Records for the exercise
-- Opening Marker --

/-- The axis starts to hold (R302, R374). -/
def axisOn (a : Nat) (preload : Int) (s : State) : State :=
  let ms := (s.axisMachines a).filter fun m => (s.machine m).unavailable.isNone
  let own := decide (s.axisType a = 2 ∨ s.axisType a = 4)
  let s := s.updAxis a fun x => { x with
    mode := .holding, cause := 0, motion := .none, profile := none, gear := none, limits := none, followFrom := none
    windowFrom := none, vcmd := 0, acmd := 0, fast := 0, halt := false, misses := 0, enabling := none, active := ms, limitTold := 0
    pcmd := if own then x.pcmd else x.pos, kpLast := some (s.parN P.AX_KP_VEL a), demanded := false
    hadValid := (match s.axisChan a with | some c => (s.chan c).posValid | none => false) }
  let l := s.axisLimit a
  let s := s.updAxis a fun x => { x with integ := clampR (-l) l preload, torque := 0
                                         obs := { x.obs with vh := x.vel, d := preload, rf := 0 } }
  (obsSuspend a s).report 6 0 1 (b1 a ++ leI 4 preload ++ b4 s.rg.frame)

/-- AXIS_ENABLE (R302). -/
def takeEnableAxis (a : Nat) (c : Cmd) (s : State) : Res × State :=
  let x := s.axis a
  let ms := s.axisMachines a
  if x.mode ≠ .disabled ∨ x.enabling.isSome ∨ s.causePresent a ∨
      (ms.any fun m => (s.drivingOf m).isEmpty || !s.isAligned m) then (.fail stWrongState, s)
  else if ms.any fun m => s.inDemand (s.machineGroup m) then (.fail stSafetyDemand, s)
  else if s.axisType a = 1 then
    (.pending, s.updAxis a fun x => { x with enabling := some (c.slot, s.tm.now), halt := false, misses := 0, ppHalt := false })
  else (.ok, axisOn a (fldI c.args 0 4) s)

/-- The axis is disabled: torque demand 0 (R303). -/
def axisOff (a : Nat) (s : State) : State :=
  let s := endStops a (.fail stCancelled) s
  let s := match (s.axis a).enabling with | some (k, _) => s.finishAt k s.valley (.fail stCancelled) | none => s
  let s := (s.axisMachines a).foldl (fun s m => s.updMachine m fun y => { y with demand := 0 }) s
  s.updAxis a fun x => { x with
    mode := .disabled, cause := 0, motion := .none, profile := none, gear := none, torque := 0, integ := 0, prop := 0, vcmd := 0
    acmd := 0, enabling := none, limited := false, obs := { x.obs with suspended := true, settleTo := none } }

/-- AXIS_DISABLE (R303). -/
def takeDisableAxis (a : Nat) (s : State) : Res × State :=
  let m := (s.axis a).mode
  if m = .moving ∨ m = .stopping then (.fail stWrongState, s)
  else (.ok, (axisOff a s).report 6 0 2 (b1 a ++ b4 s.rg.frame))

/-- MOVE_ABS and MOVE_REL (R314, R336, R339). -/
def takeMove (a : Nat) (c : Cmd) (s : State) : Res × State :=
  let x := s.axis a
  let rel := decide (c.opcode = 0x0503)
  let target := if rel then x.pcmd + fldI c.args 0 8 else fldI c.args 0 8
  if x.mode ≠ .holding ∨ (rel = false ∧ s.axisPosValid a = false) then (.fail stWrongState, s)
  else if !s.inSoftLimits a target || s.hwLimit a (sgnI (target - x.pcmd)) then (.fail stLimitExceeded, s)
  else
    let m : Motion := if rel then .rel else .abs
    if s.inPP a then (.pending, s.updAxis a fun x => { x with
      slot := some c.slot, motion := m, mode := .moving, pcmdLast := x.pcmd, pcmd := target, ppNew := true, ppHalt := false, reached := false })
    else (.pending, (setProfile a (planTo (s.kin a) target (s.activeLimits a)) m .moving s).updAxis a fun x => { x with
      slot := some c.slot })

/-- The motion of a MOVE_VEL planned: at velocity `w` to the software limit ahead, or to standstill (R315). -/
def planMoveVel (a : Nat) (w : Int) (s : State) : State :=
  let k := s.kin a
  let l := s.activeLimits a
  let s := s.updAxis a fun x => { x with velSet := w }
  if w = 0 then setProfile a (planVel k 0 l) .vel .moving s else
  let lim := if 0 < w then s.par P.AX_SW_LIMIT_POS a else s.par P.AX_SW_LIMIT_NEG a
  let far := sgnI w * (lim - roundRat (stopPoint k l.d l.j * 65536))
  let vw : Rat := absR ((w : Rat) / 2 ^ 32)
  let code := if 0 < w then 3 else 4
  let f : Profile := if 0 < far ∧ 0 < sgnI w * (lim - (s.axis a).pcmd) then
      planTo k lim l vw
    else { planStop k l.d l.j with target := none }
  (setProfile a f .vel .moving s).updAxis a fun x => { x with limitCode := code }

/-- MOVE_VEL (R315, R336, R411). -/
def takeMoveVel (a : Nat) (c : Cmd) (s : State) : Res × State :=
  let x := s.axis a
  let w := fldI c.args 0 4
  let running := decide (x.mode = .moving ∧ x.motion = .vel)
  if s.inPP a ∨ ¬ (x.mode = .holding ∨ running) then (.fail stWrongState, s)
  else if ((s.activeLimits a).v : Int) < w.natAbs then (.fail stLimitExceeded, s)
  else if running ∧ w * x.vcmd < 0 then (.fail stTargetBehind, s)
  else if s.hwLimit a (sgnI w) then (.fail stLimitExceeded, s)
  else (.pending, (planMoveVel a (w * 2 ^ 32) (endMove a stCancelled s)).updAxis a fun x => { x with slot := some c.slot })

/-- The answer TARGET_UNREACHABLE with the nearest reachable position (R319). -/
def unreachable (q : Int) : Res := .fail stUnreachable 0 (leI 8 q)

/-- RETARGET (R319). -/
def takeRetarget (a : Nat) (c : Cmd) (s : State) : Res × State :=
  let x := s.axis a
  let target := fldI c.args 0 8
  let l := s.activeLimits a
  if s.inPP a ∨ x.mode ≠ .moving ∨ ¬ (x.motion = .abs ∨ x.motion = .rel) then (.fail stWrongState, s)
  else if !s.inSoftLimits a target || s.hwLimit a (sgnI (target - x.pcmd)) then (.fail stLimitExceeded, s)
  else match retargetTest ((target : Rat) / 65536) (s.kin a) l.d l.j with
    | .behind => (.fail stTargetBehind, s)
    | .unreachable q => (unreachable q, s)
    | .accept => (.ok, setProfile a (planTo (s.kin a) target l) x.motion .moving s)

/-- SET_MOTION_LIMITS (R313, R317, R318). -/
def takeLimits (a : Nat) (c : Cmd) (s : State) : Res × State :=
  let x := s.axis a
  let n : Limits := { v := fld c.args 0 4, a := fld c.args 4 4, d := fld c.args 8 4, j := fld c.args 12 4 }
  let bad := n.v = 0 ∨ n.a = 0 ∨ n.d = 0 ∨ n.j = 0 ∨ s.parN P.AX_VMAX a < n.v ∨ s.parN P.AX_AMAX a < n.a ∨
    s.parN P.AX_DMAX a < n.d ∨ s.parN P.AX_JMAX a < n.j
  let set := s.updAxis a fun x => { x with limits := some n }
  if bad then (.fail stLimitExceeded, s)
  else if s.inPP a then (.ok, set)
  else if x.mode = .moving ∧ (x.motion = .abs ∨ x.motion = .rel) then
    match x.profile.bind Profile.target with
    | none => (.ok, set)
    | some q =>
      match retargetTest ((q : Rat) / 65536) (s.kin a) n.d n.j with
      | .unreachable near => (unreachable near, s)
      | _ => (.ok, setProfile a (planTo (s.kin a) q n) x.motion .moving set)
  else if x.mode = .moving ∧ x.motion = .vel then
    let w : Int := sgnI x.velSet * min x.velSet.natAbs (n.v * 2 ^ 32 : Nat)
    (.ok, planMoveVel a w set)
  else (.ok, set)

/-- STOP (R316, R324). -/
def takeStop (a : Nat) (c : Cmd) (s : State) : Res × State :=
  let x := s.axis a
  let mode := fld c.args 0 1
  if 1 < mode then (.fail stParamRange, s)
  else if x.mode = .disabled ∨ x.mode = .fault then (.fail stWrongState, s)
  else if x.mode = .holding then (.ok, s)
  else
    let s := pathAbort a stCancelled (endMove a stCancelled s)
    (.pending, (stopMode a (decide (mode = 1)) s).updAxis a fun x => { x with stops := x.stops ++ [c.slot] })

/-- GEAR_ENGAGE (R327). -/
def takeEngage (a : Nat) (c : Cmd) (s : State) : Res × State :=
  let x := s.axis a
  let mode := fld c.args 0 1
  let m := s.parN P.GR_MASTER a
  let (mp, mv) := s.masterValue a
  if 1 < mode then (.fail stParamRange, s)
  else if s.inPP a ∨ ¬ (x.mode = .holding ∨ (x.mode = .moving ∧ x.motion = .vel)) ∨ m = a ∨ s.masterLost a ∨ ¬ s.axisRuns m then
    (.fail stWrongState, s)
  else if mode = 0 then
    if x.vcmd ≠ 0 ∨ mv ≠ 0 then (.fail stWrongState, s) else (.ok, gearOn a 0 (endMove a stCancelled s))
  else
    let s := endMove a stCancelled s
    let v := s.gearVel a
    (.pending, (setProfile a (planVel (s.kin a) v (s.activeLimits a)) .gear .moving s).updAxis a fun x => { x with
      velSet := roundRat (v * 2 ^ 32), gear := some { rem := 0, master := mp, pending := some c.slot } })

/-- GEAR_DISENGAGE (R328). -/
def takeDisengage (a : Nat) (c : Cmd) (s : State) : Res × State :=
  let mode := fld c.args 0 1
  if (s.axis a).motion ≠ .gear ∨ (s.axis a).mode ≠ .moving then (.fail stWrongState, s)
  else if 1 < mode then (.fail stParamRange, s)
  else
    let s := (endMove a stCancelled s).updAxis a fun x => { x with gear := none }
    if mode = 1 then (.ok, stopMode a false s)
    else (.ok, planMoveVel a (s.axis a).vcmd (s.updAxis a fun x => { x with acmd := 0 }))

/-! ### Homing (R332 to R335) -/

/-- The direction in which HOME seeks. -/
def State.homeDir (s : State) (a : Nat) : Int := if s.parN P.HOM_DIR a = 0 then 1 else -1

/-- The level of the limit or switch a homing seeks (R332, R347): a home switch on an EVT pin is known by its latch's last edge. -/
def State.homeLevel (s : State) (a method : Nat) : Bool :=
  if method = 3 then
    let src := s.parN P.HOM_SWITCH_IN a
    if 0x20 ≤ src then s.fd.published.testBit (src - 0x20)
    else match (s.latch (s.parN P.HOM_LATCH a)).lastEdge with | some (r, _) => r | none => false
  else s.hwLimit a (s.homeDir a)

/-- A limit other than the one a homing seeks is active (R335). -/
def State.homeForeign (s : State) (a method : Nat) : Bool :=
  let d := s.homeDir a
  s.hwLimit a (-d) || (decide (method ≠ 1 ∧ method ≠ 2) && s.hwLimit a d)

/-- The axis runs at a velocity with the acceleration of homing (R332). -/
def homeRun (a : Nat) (w : Int) (s : State) : State :=
  let l := s.activeLimits a
  let acc := s.parN P.HOM_ACC a
  setProfile a (planVel (s.kin a) w { l with a := acc, d := acc }) .home .moving s

/-- The homing offset moved by `d`, and the commanded position with it (R333). -/
def homeShift (a : Nat) (d : Int) (s : State) : State :=
  s.updAxis a fun x => { x with
    offset := x.offset + d, pos := x.pos + d, pcmd := x.pcmd + d, pcmdLast := x.pcmdLast + d
    profile := x.profile.map fun f => { f with p0 := f.p0 + (d : Rat) / 65536, target := f.target.map fun t => t + d } }

/-- HOME completes OK (R333): POS_VALID sets, and tables indexed by the axis go BLANKED (R367). -/
def homeDone (a : Nat) (h : HomeSt) (s : State) : State :=
  let o := (s.axis a).offset
  let s := match s.axisChan a with | some c => s.updChan c fun f => { f with posValid := true } | none => s
  let s := (s.finishAt h.slot s.valley (.ok (leI 8 o))).report 6 1 6 (b1 a ++ b1 h.method ++ posHigh o)
  let s := s.updAxis a fun x => { x with home := none, motion := .none, mode := .holding, profile := none }
  ltCauseAll 4 (fun l => decide (s.parN P.LT_INDEX_AXIS l = a)) s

-- Closing Marker --

Problem to solve
Beginning at the first line of the records, retype exactly every line up to and including the one with "AXIS_DISABLE (R303). -/".

Written response
/-- The axis starts to hold (R302, R374). -/
def axisOn (a : Nat) (preload : Int) (s : State) : State :=
  let ms := (s.axisMachines a).filter fun m => (s.machine m).unavailable.isNone
  let own := decide (s.axisType a = 2 ∨ s.axisType a = 4)
  let s := s.updAxis a fun x => { x with
    mode := .holding, cause := 0, motion := .none, profile := none, gear := none, limits := none, followFrom := none
    windowFrom := none, vcmd := 0, acmd := 0, fast := 0, halt := false, misses := 0, enabling := none, active := ms, limitTold := 0
    pcmd := if own then x.pcmd else x.pos, kpLast := some (s.parN P.AX_KP_VEL a), demanded := false
    hadValid := (match s.axisChan a with | some c => (s.chan c).posValid | none => false) }
  let l := s.axisLimit a
  let s := s.updAxis a fun x => { x with integ := clampR (-l) l preload, torque := 0
                                         obs := { x.obs with vh := x.vel, d := preload, rf := 0 } }
  (obsSuspend a s).report 6 0 1 (b1 a ++ leI 4 preload ++ b4 s.rg.frame)

/-- AXIS_ENABLE (R302). -/
def takeEnableAxis (a : Nat) (c : Cmd) (s : State) : Res × State :=
  let x := s.axis a
  let ms := s.axisMachines a
  if x.mode ≠ .disabled ∨ x.enabling.isSome ∨ s.causePresent a ∨
      (ms.any fun m => (s.drivingOf m).isEmpty || !s.isAligned m) then (.fail stWrongState, s)
  else if ms.any fun m => s.inDemand (s.machineGroup m) then (.fail stSafetyDemand, s)
  else if s.axisType a = 1 then
    (.pending, s.updAxis a fun x => { x with enabling := some (c.slot, s.tm.now), halt := false, misses := 0, ppHalt := false })
  else (.ok, axisOn a (fldI c.args 0 4) s)

/-- The axis is disabled: torque demand 0 (R303). -/
def axisOff (a : Nat) (s : State) : State :=
  let s := endStops a (.fail stCancelled) s
  let s := match (s.axis a).enabling with | some (k, _) => s.finishAt k s.valley (.fail stCancelled) | none => s
  let s := (s.axisMachines a).foldl (fun s m => s.updMachine m fun y => { y with demand := 0 }) s
  s.updAxis a fun x => { x with
    mode := .disabled, cause := 0, motion := .none, profile := none, gear := none, torque := 0, integ := 0, prop := 0, vcmd := 0
    acmd := 0, enabling := none, limited := false, obs := { x.obs with suspended := true, settleTo := none } }

/-- AXIS_DISABLE (R303). -/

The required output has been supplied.